Your answer should repeat every line of the records below in which the word "none" appears.
Start of Working data
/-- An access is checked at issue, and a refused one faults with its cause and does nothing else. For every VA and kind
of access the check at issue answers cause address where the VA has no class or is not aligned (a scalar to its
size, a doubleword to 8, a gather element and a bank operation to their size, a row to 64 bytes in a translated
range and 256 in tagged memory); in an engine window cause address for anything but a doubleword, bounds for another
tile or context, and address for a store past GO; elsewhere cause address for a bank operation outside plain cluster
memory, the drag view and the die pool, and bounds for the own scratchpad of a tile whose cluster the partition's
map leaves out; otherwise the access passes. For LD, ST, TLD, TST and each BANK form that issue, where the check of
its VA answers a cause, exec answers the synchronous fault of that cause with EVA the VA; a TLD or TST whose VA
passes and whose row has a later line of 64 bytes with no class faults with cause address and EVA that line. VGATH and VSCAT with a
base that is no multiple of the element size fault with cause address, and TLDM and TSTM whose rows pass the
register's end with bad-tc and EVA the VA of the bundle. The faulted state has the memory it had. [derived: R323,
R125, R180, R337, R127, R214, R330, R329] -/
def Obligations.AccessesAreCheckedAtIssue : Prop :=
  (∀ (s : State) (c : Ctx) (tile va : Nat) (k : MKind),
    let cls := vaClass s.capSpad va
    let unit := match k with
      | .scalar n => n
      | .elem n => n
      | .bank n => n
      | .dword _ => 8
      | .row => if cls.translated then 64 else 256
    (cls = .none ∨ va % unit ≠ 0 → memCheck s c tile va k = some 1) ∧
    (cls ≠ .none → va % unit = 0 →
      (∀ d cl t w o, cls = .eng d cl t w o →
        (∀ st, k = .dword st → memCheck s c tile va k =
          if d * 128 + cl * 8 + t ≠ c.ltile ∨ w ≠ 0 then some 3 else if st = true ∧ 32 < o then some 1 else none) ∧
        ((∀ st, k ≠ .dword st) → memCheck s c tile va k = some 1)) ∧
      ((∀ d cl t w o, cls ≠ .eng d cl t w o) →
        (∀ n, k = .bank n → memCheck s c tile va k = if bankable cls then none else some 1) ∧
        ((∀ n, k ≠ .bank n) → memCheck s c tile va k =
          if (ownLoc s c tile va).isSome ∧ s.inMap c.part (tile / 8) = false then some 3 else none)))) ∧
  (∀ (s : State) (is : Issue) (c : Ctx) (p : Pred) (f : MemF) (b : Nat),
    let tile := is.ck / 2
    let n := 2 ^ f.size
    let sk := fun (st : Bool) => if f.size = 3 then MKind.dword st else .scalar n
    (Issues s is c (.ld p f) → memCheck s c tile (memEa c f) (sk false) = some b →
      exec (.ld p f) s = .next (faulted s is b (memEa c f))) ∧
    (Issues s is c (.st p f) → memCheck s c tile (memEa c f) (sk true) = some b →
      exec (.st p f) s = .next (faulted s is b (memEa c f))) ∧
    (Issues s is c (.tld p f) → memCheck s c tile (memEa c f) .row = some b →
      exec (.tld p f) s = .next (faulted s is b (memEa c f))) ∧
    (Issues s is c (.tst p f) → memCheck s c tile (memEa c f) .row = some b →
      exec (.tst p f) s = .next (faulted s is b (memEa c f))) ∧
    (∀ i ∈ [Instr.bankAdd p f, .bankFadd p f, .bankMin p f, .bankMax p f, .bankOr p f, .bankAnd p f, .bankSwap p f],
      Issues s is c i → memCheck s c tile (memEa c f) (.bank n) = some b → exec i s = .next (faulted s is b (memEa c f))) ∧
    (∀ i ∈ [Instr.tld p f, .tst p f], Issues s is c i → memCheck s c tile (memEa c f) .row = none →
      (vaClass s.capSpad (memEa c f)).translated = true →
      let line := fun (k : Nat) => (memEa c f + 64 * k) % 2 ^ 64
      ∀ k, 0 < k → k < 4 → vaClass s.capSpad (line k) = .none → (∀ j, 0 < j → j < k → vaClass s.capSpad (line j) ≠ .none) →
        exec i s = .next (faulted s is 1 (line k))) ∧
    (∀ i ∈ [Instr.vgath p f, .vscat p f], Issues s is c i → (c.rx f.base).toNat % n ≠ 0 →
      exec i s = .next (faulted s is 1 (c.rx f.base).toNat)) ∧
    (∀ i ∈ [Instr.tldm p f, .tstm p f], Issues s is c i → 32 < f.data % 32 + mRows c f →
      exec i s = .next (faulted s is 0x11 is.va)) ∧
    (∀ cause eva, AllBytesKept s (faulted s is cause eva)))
End of Working data
● The completed task:
    (cls = .none ∨ va % unit ≠ 0 → memCheck s c tile va k = some 1) ∧
    (cls ≠ .none → va % unit = 0 →
          if d * 128 + cl * 8 + t ≠ c.ltile ∨ w ≠ 0 then some 3 else if st = true ∧ 32 < o then some 1 else none) ∧
        (∀ n, k = .bank n → memCheck s c tile va k = if bankable cls then none else some 1) ∧
          if (ownLoc s c tile va).isSome ∧ s.inMap c.part (tile / 8) = false then some 3 else none)))) ∧
    (∀ i ∈ [Instr.tld p f, .tst p f], Issues s is c i → memCheck s c tile (memEa c f) .row = none →
      ∀ k, 0 < k → k < 4 → vaClass s.capSpad (line k) = .none → (∀ j, 0 < j → j < k → vaClass s.capSpad (line j) ≠ .none) →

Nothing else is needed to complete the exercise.